Catechol oestrogens 2-OH and 4-OH are readily oxidised to semiquinones and quinones, which are damaging to DNA and can even promote carcinogenesis via the generation of reactive oxygen species (ROS). This oxidation can be minimised through good methylation of catechol oestrogen by the COMT (catechol-O-methyltransferase) enzyme16, 17. Evidence is accumulating to suggest that low activity of the COMT genotype leads to higher levels of depurinating oestrogen-DNA adducts that can induce mutation and initiate cancer. The COMT genotype remained the most significant determinant for breast cancer development and was associated with a four-fold increase in risk16, 17. Normal folate status appears to be of particular importance in this context, because an increasing number of COMT low-activity alleles is significantly associated with an increased breast cancer risk in women with below average levels of folate18.

Figure 3 Combination of the genotypes with an increased risk for sporadic breast cancer (COMT + GSTM1; CYP1A1 + GSTM1)

Figure 3 Combination of the genotypes with an increased risk for sporadic breast cancer (COMT + GSTM1; CYP1A1 + GSTM1)

Recent data suggest that methylation of 4-OH makes this metabolite significantly less active, while production of 2-methoxyestrone may manifest beneficial properties by inhibiting breast cancer19. As there is great variation throughout the population, identifying the presence of this SNP is vital to enhance good methylation properties in the body.

Sulfation is an additional component of endogenous oestrogen detoxification, especially as methoxy metabolites. The presence of the SULT1A1 allele combined with regular alcohol consumption, tobacco smoking, weight excess and late menopause increase the relative risk of both bronchial and breast cancer20.

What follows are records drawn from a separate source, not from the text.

-- ==== Sys2Proof/Machine/Dispatch.lean ====
section
/-! DEFINITION. Which meaning runs for which instruction (spec/44_loop_and_halt.md R115 step 4, R123). -/

namespace Sys2Proof.Machine

def exec (i : Instr) (s : State) : Host.Outcome State Fault Refusal :=
  match i with
  | .add a b => Sys2Proof.Machine.execAdd a b s
  | .sub a b => Sys2Proof.Machine.execSub a b s
  | .mul a b => Sys2Proof.Machine.execMul a b s
  | .div a b => Sys2Proof.Machine.execDiv a b s
  | .mod a b => Sys2Proof.Machine.execMod a b s
  | .inc a => Sys2Proof.Machine.execInc a s
  | .dec a => Sys2Proof.Machine.execDec a s
  | .cmp a b => Sys2Proof.Machine.execCmp a b s
  | .and a b => Sys2Proof.Machine.execAnd a b s
  | .not a => Sys2Proof.Machine.execNot a s
  | .or a b => Sys2Proof.Machine.execOr a b s
  | .xor a b => Sys2Proof.Machine.execXor a b s
  | .shl a b => Sys2Proof.Machine.execShl a b s
  | .shr a b => Sys2Proof.Machine.execShr a b s
  | .call a => Sys2Proof.Machine.execCall a s
  | .ret => Sys2Proof.Machine.execRet s
  | .jmp a => Sys2Proof.Machine.execJmp a s
  | .jeq a => Sys2Proof.Machine.execJeq a s
  | .jne a => Sys2Proof.Machine.execJne a s
  | .jgt a => Sys2Proof.Machine.execJgt a s
  | .jlt a => Sys2Proof.Machine.execJlt a s
  | .jle a => Sys2Proof.Machine.execJle a s
  | .jge a => Sys2Proof.Machine.execJge a s
  | .nop => Sys2Proof.Machine.execNop s
  | .hlt => Sys2Proof.Machine.execHlt s
  | .ldi a imm => Sys2Proof.Machine.execLdi a imm s
  | .push a => Sys2Proof.Machine.execPush a s
  | .pop a => Sys2Proof.Machine.execPop a s
  | .prn a => Sys2Proof.Machine.execPrn a s

end Sys2Proof.Machine
end

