-- ==== Sys2Proof/Machine/Step.lean ====
section
/-! DEFINITION. One step of the machine (spec/44_loop_and_halt.md R115), and the placing of an instruction where the next
step fetches it. -/

namespace Sys2Proof.Machine

/-- R115. Defined while `RUN = RUNNING`; in `halted` and `faulted` the machine has no step. A fault raised by fetch,
decode or the instruction is taken as a next state (R137). -/
def step (s : State) : Host.Outcome State Fault Refusal :=
  match s.run with
  | .halted => .fault .noStepHalted
  | .faulted c => .fault (.noStepFaulted c)
  | .running =>
    match fetchInstr s with
    | .ok i => exec i s
    | .error e => .next (takeFault e.cause s)

/-- `s` with the table word `w` of `nbits` bits (zeros above it, up to the longest instruction) in memory at `pc`, where
`step` fetches. It stands for the load of a program from outside (R151; log entries 5 and 6). -/
def State.withFetchWord (s : State) (nbits w : Nat) : State :=
  placeFrom s.pc.toNat (tableBytes nbits w) s

end Sys2Proof.Machine
end

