-- ==== Sys2Proof/Laws/Step.lean ====
section
/-! SUPPORT. What fetch and step can do: when a step exists, which instruction it runs, and that every meaning answers a
next state. -/

namespace Sys2Proof.Machine

/-- Every instruction answers a next state: its own effect or the fault it takes. -/
theorem exec_next (i : Instr) (s : State) : ∃ t, exec i s = .next t := by
  have h : ∀ r : Except Raise State, ∃ t, settle s r = .next t := by
    rintro (e | t)
    · exact ⟨_, rfl⟩
    · exact ⟨_, rfl⟩
  cases i <;> first | exact h _ | exact ⟨_, rfl⟩

theorem step_running {s : State} (h : s.run = .running) :
    step s = match fetchInstr s with
      | .ok i => exec i s
      | .error e => .next (takeFault e.cause s) := by
  cases s; cases h; rfl

/-- R115: a step runs the fetched instruction. -/
theorem step_fetched {s : State} {i : Instr} (h : s.run = .running) (hf : fetchInstr s = .ok i) :
    step s = exec i s := by
  rw [step_running h, hf]

theorem step_fetchFault {s : State} {e : Raise} (h : s.run = .running) (hf : fetchInstr s = .error e) :
    step s = .next (takeFault e.cause s) := by
  rw [step_running h, hf]

/-- A step that exists: the machine was running, and either an instruction was fetched and run or the fetch raised. -/
theorem step_inv {s t : State} (h : step s = .next t) :
    s.run = .running ∧ ((∃ i, fetchInstr s = .ok i ∧ exec i s = .next t) ∨
      ∃ e, fetchInstr s = .error e ∧ t = takeFault e.cause s) := by
  cases hr : s.run with
  | halted => simp [step, hr] at h
  | faulted c => simp [step, hr] at h
  | running =>
    refine ⟨rfl, ?_⟩
    cases hf : fetchInstr s with
    | ok i => exact .inl ⟨i, rfl, step_fetched hr hf ▸ h⟩
    | error e =>
      rw [step_fetchFault hr hf] at h
      cases h
      exact .inr ⟨e, rfl, rfl⟩

/-- A running machine always has a step. -/
theorem step_of_running {s : State} (h : s.run = .running) : ∃ t, step s = .next t := by
  cases hf : fetchInstr s with
  | ok i =>
    obtain ⟨t, ht⟩ := exec_next i s
    exact ⟨t, step_fetched h hf ▸ ht⟩
  | error e => exact ⟨_, step_fetchFault h hf⟩

/-- The word fetch never faults (R132): PC is an address. -/
theorem memRead_pc (s : State) : memRead (s.pc.toNat : Int) s = .ok (s.byte s.pc.toNat) :=
  memRead_ok s (by have := s.pc.isLt; omega)

theorem memRead_pc_add {s : State} {n : Nat} (h : s.pc.toNat + n ≤ 255) :
    memRead ((s.pc.toNat : Int) + n) s = .ok (s.byte (s.pc.toNat + n)) := by
  have := memRead_ok s h
  push_cast at this
  exact this

theorem memRead_pc_add_error {s : State} {n : Nat} (h : 255 < s.pc.toNat + n) :
    memRead ((s.pc.toNat : Int) + n) s = .error .memAddress := by
  have := memRead_error s h
  push_cast at this
  exact this

/-- Fetch, by the shape of the word at `pc`. -/
theorem fetchInstr_eq (s : State) :
    fetchInstr s = match decodeWord (s.byte s.pc.toNat) with
      | none => .error .unsupportedOperation
      | some (.bare i) => .ok i
      | some (.one mk) =>
        if s.pc.toNat + 1 ≤ 255 then .ok (mk (s.byte (s.pc.toNat + 1))) else .error .memAddress
      | some (.two mk) =>
        if s.pc.toNat + 2 ≤ 255 then .ok (mk (s.byte (s.pc.toNat + 1)) (s.byte (s.pc.toNat + 2)))
        else .error .memAddress := by
  rw [fetchInstr, memRead_pc, except_bind_ok]
  rcases hd : decodeWord (s.byte s.pc.toNat) with _ | sh
  · rfl
  · cases sh with
    | bare i => rfl
    | one mk =>
      by_cases h1 : s.pc.toNat + 1 ≤ 255
      · have e1 := memRead_pc_add h1
        simp only [Nat.cast_one] at e1
        simp only [e1, except_bind_ok, if_pos h1]
      · have e1 := memRead_pc_add_error (s := s) (n := 1) (by omega)
        simp only [Nat.cast_one] at e1
        simp only [e1, except_bind_error, if_neg h1]
    | two mk =>
      by_cases h1 : s.pc.toNat + 1 ≤ 255
      · have e1 := memRead_pc_add h1
        simp only [Nat.cast_one] at e1
        by_cases h2 : s.pc.toNat + 2 ≤ 255
        · have e2 := memRead_pc_add h2
          simp only [Nat.cast_ofNat] at e2
          simp only [e1, e2, except_bind_ok, if_pos h2]
        · have e2 := memRead_pc_add_error (s := s) (n := 2) (by omega)
          simp only [Nat.cast_ofNat] at e2
          simp only [e1, e2, except_bind_ok, except_bind_error, if_neg h2]
      · have e1 := memRead_pc_add_error (s := s) (n := 1) (by omega)
        simp only [Nat.cast_one] at e1
        simp only [e1, except_bind_error, if_neg (show ¬ s.pc.toNat + 2 ≤ 255 by omega)]

end Sys2Proof.Machine
end

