-- ==== Sys2Proof/Laws/Signals.lean ====
section
/-! SUPPORT. The ports of the hardware view, and what its table of fault conditions answers, case by case. -/

namespace Sys2Proof.Machine

@[simp] theorem fin_ofNat_regByte (r : Fin 8) : Fin.ofNat 8 (regByte r).toNat = r := by
  apply Fin.ext
  simp [Fin.ofNat]

/-- On a byte that names a register the port is that register. -/
@[simp] theorem State.port_regByte (s : State) (r : Fin 8) : s.port (regByte r) = s.reg r := by
  simp only [State.port, fin_ofNat_regByte]

theorem busA_read {i : Instr} (h : (signals i).readA = true) (idle : Byte) (s : State) :
    busA idle i s = s.port (operandA i) := if_pos h

theorem busA_idle {i : Instr} (h : (signals i).readA = false) (idle : Byte) (s : State) : busA idle i s = idle :=
  if_neg (by rw [h]; exact Bool.false_ne_true)

theorem busB_read {i : Instr} (h : (signals i).readB = true) (idle : Byte) (s : State) :
    busB idle i s = s.port (operandB i) := if_pos h

theorem busB_idle {i : Instr} (h : (signals i).readB = false) (idle : Byte) (s : State) : busB idle i s = idle :=
  if_neg (by rw [h]; exact Bool.false_ne_true)

theorem stackBus_read {i : Instr} (h : (signals i).memRe = true) (idle : Byte) (s : State) :
    stackBus idle i s = s.byte s.sp.toNat := if_pos h

theorem stackBus_idle {i : Instr} (h : (signals i).memRe = false) (idle : Byte) (s : State) :
    stackBus idle i s = idle :=
  if_neg (by rw [h]; exact Bool.false_ne_true)

/-! R136: the table's answers, in the order of its checks. -/

theorem faultTable_operand {idle : Byte} {i : Instr} {s : State} (h : 255 < s.pc.toNat + (signals i).operandBytes) :
    faultTable idle i s = some .addressingError := if_pos h

theorem faultTable_register {idle : Byte} {i : Instr} {s : State} (h : ∃ b ∈ i.regOperands, 7 < b.toNat) :
    faultTable idle i s = some .addressingError := by
  rw [faultTable, if_pos h, ite_self]

theorem faultTable_division {idle : Byte} {i : Instr} {s : State} (hop : s.pc.toNat + (signals i).operandBytes ≤ 255)
    (hreg : ¬ ∃ b ∈ i.regOperands, 7 < b.toNat) (h : divides i = true ∧ busB idle i s = 0#8) :
    faultTable idle i s = some .divisionByZero := by
  rw [faultTable, if_neg (by omega), if_neg hreg, if_pos h]

theorem faultTable_late {idle : Byte} {i : Instr} {s : State} (hdiv : ¬ (divides i = true ∧ busB idle i s = 0#8))
    (h : stackFault i s = true ∨ pcFault i s = true) : faultTable idle i s = some .addressingError := by
  rw [faultTable, if_neg hdiv]
  rcases h with h | h
  · rw [if_pos h, ite_self, ite_self]
  · rw [if_pos h, ite_self, ite_self, ite_self]

theorem faultTable_none {idle : Byte} {i : Instr} {s : State} (hop : s.pc.toNat + (signals i).operandBytes ≤ 255)
    (hreg : ¬ ∃ b ∈ i.regOperands, 7 < b.toNat) (hdiv : ¬ (divides i = true ∧ busB idle i s = 0#8))
    (hst : stackFault i s = false) (hpc : pcFault i s = false) : faultTable idle i s = none := by
  rw [faultTable, if_neg (by omega), if_neg hreg, if_neg hdiv, hst, hpc]
  rfl

end Sys2Proof.Machine
end

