/-- The fault codes of R130, and R143: a halt and a fault are told apart by RUN. -/
theorem test_status_codes :
    [RunState.faulted .unsupportedOperation, .faulted .addressingError, .faulted .divisionByZero, .halted].map statusCode =
      [1, 2, 3, 0] := by
  decide

/-! Assembly spelling, the examples of R61. -/

theorem test_asm :
    [Instr.ret, .push 3, .add 0 1, .ldi 2 200].map Instr.asm = ["RET", "PUSH R3", "ADD R0, R1", "LDI R2, 200"] := by
  decide

/-! Load: an image of the listing S1, its first bytes; an empty image is legal (R151). -/

theorem test_boot :
    (State.boot [0x82, 0x00, 0x05]).map (fun s => (s.byte 0, s.byte 2, s.byte 3)) = some (0x82, 0x05, 0) ∧
      State.boot [] = some State.reset := by
  decide

/-! Witnesses of the statements' hypotheses. -/

theorem witness_DecodeAndEncodeAgree : decode [0xA0#8, 255#8, 9#8, 7#8] = .ok (.add 255#8 9#8, [7#8]) := by decide

/-- One canonical word of each category that is not HALT, one reserved word, and for the clause on the selected operation a word
of each length. -/
theorem witness_WordFieldsSelectTheInstruction :
    (0xA0#8 ≠ 0x01#8 ∧ (decodeWord 0xA0#8).isSome = true) ∧ (0x11#8 ≠ 0x01#8 ∧ (decodeWord 0x11#8).isSome = true) ∧
    (0x82#8 ≠ 0x01#8 ∧ (decodeWord 0x82#8).isSome = true) ∧ (0x41#8 ≠ 0x01#8 ∧ (decodeWord 0x41#8).isSome = false) ∧
    decode [0xA1#8, 1#8, 2#8] = .ok (.sub 1#8 2#8, []) ∧ decode [0x5A#8, 1#8, 2#8] = .ok (.jge 1#8, [2#8]) ∧
    decode [0x11#8, 1#8, 2#8] = .ok (.ret, [1#8, 2#8]) := by
  decide

/-- A three-byte instruction whose last byte lies at 255, a one-byte instruction at 255. -/
theorem witness_StepRunsTheDecodedInstruction :
    ((codeAt 253 [0xA0, 1, 2]).run = .running ∧ decode (bytesAtPc (codeAt 253 [0xA0, 1, 2])) = .ok (.add 1 2, [])) ∧
    ((codeAt 255 [0x11]).run = .running ∧ decode (bytesAtPc (codeAt 255 [0x11])) = .ok (.ret, [])) := by
  decide

theorem witness_ReservedWordRaisesUnsupportedOperation :
    (codeAt 255 [0xFF]).run = .running ∧ ((codeAt 255 [0xFF]).byte (codeAt 255 [0xFF]).pc.toNat).toNat ∉ canonicalWords := by
  decide

theorem witness_OperandBeyondMemoryRaisesAddressingError :
    ((codeAt 255 [0x54]).run = .running ∧ (codeAt 255 [0x54]).byte (codeAt 255 [0x54]).pc.toNat = (Instr.jmp 0).word ∧
      255 < (codeAt 255 [0x54]).pc.toNat + (Instr.jmp 0).nops) ∧
    ((codeAt 254 [0xA0]).run = .running ∧ (codeAt 254 [0xA0]).byte (codeAt 254 [0xA0]).pc.toNat = (Instr.add 0 0).word ∧
      255 < (codeAt 254 [0xA0]).pc.toNat + (Instr.add 0 0).nops) := by
  decide

theorem witness_StoppedMachineHasNoStep :
    (State.reset.setRun .halted).run = .halted ∧
    (State.reset.setRun (.faulted .divisionByZero)).run = .faulted .divisionByZero ∧ State.reset.run = .running := by
  decide

/-- A push that lists a new cell, from a state with a legal FL that is not the reset value. -/
theorem witness_EveryStepKeepsTheInvariant :
    let s := ((codeAt 12 [0x45, 1]).setReg 1 7).setFl 0b010
    s.inv = true ∧ ∃ t, step s = .next t ∧ t.byte 254 = 7 := by
  exact ⟨by decide, next (((codeAt 12 [0x45, 1]).setReg 1 7).setFl 0b010), step_of_stepsTo (by decide), by decide⟩

/-- The empty image, the longest image, the shortest image that is refused, on a state with canonical memory. -/
theorem witness_LoadPlacesTheImage :
    State.reset.inv = true ∧ ([] : List Byte).length ≤ 256 ∧ (List.replicate 256 (7#8 : Byte)).length ≤ 256 ∧
    256 < (List.replicate 257 (7#8 : Byte)).length := by
  refine ⟨by decide, by decide, ?_, ?_⟩ <;> simp only [List.length_replicate] <;> decide

theorem witness_PlacedWordRunsNext :
    (codeAt 253 []).inv = true ∧ (codeAt 253 []).run = .running ∧ (codeAt 253 []).pc.toNat ≤ 253 ∧
    decodeTableWord 24 0x0201A0 = some (.add 1 2) := by
  decide

/-- The last index, the first byte above it, and an instruction with such a byte in second place. -/
theorem witness_RegisterIndexIsChecked :
    (7#8).toNat ≤ 7 ∧ 7 < (8#8).toNat ∧ (∃ b ∈ (Instr.add 0#8 8#8).regOperands, 7 < b.toNat) := by
  decide
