-- ==== Sys2Proof/Machine/TxPort.lean ====
section
/-! DEFINITION. The transmit byte port and the sink's transfer (44_tx_port.md R170 to R173). -/

namespace Sys2Proof.Machine

/-- tx_valid (R170). -/
def txValid (s : State) : Bool := s.txbusy

/-- tx_data (R170): FRAME[TXPTR] while tx_valid, and a free value while not (I7, log 11). -/
def txData (s : State) : Byte :=
  if s.txbusy then Memory.read s.frame s.txptr.toNat else Config.idleTxData s.tick

/-- emit(b): a byte goes to the wire (R9, R173). -/
def emit (b : Byte) (s : State) : State := { s with wire := s.wire ++ [b] }

/-- The body of one transfer (R171), for TXBUSY = 1. -/
def txTransfer (s : State) : State :=
  if s.txptr + 1 = s.framelen then
    { emit (Memory.read s.frame s.txptr.toNat) s with txptr := s.txptr + 1, txbusy := false, txdone := true }
  else { emit (Memory.read s.frame s.txptr.toNat) s with txptr := s.txptr + 1 }

/-- The sink raises tx_ready: a transfer happens when tx_valid is 1, and nothing happens when it is 0 (R170, R171; log 9). -/
def sinkReady (s : State) : State := if txValid s then txTransfer s else s

end Sys2Proof.Machine
end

Glucuronidation, as a key phase II detoxification, allows glucuronic acid to be conjugated with oestrogen and be eliminated by the body. In the case of the presence of pathogenic intestinal bacteria, which can produce β-glucuronidase, some of the oestrogen can re-enter circulation by uncoupling the bond between oestrogen and glucuronic acid, leading to an increased enterohepatic circulation and an increased incidence of breast cancer21.

Identifying oestrogen metabolism and their metabolites in each patient are the most important factors in making a decision as to whether or not HRT should be prescribed (Figure 4).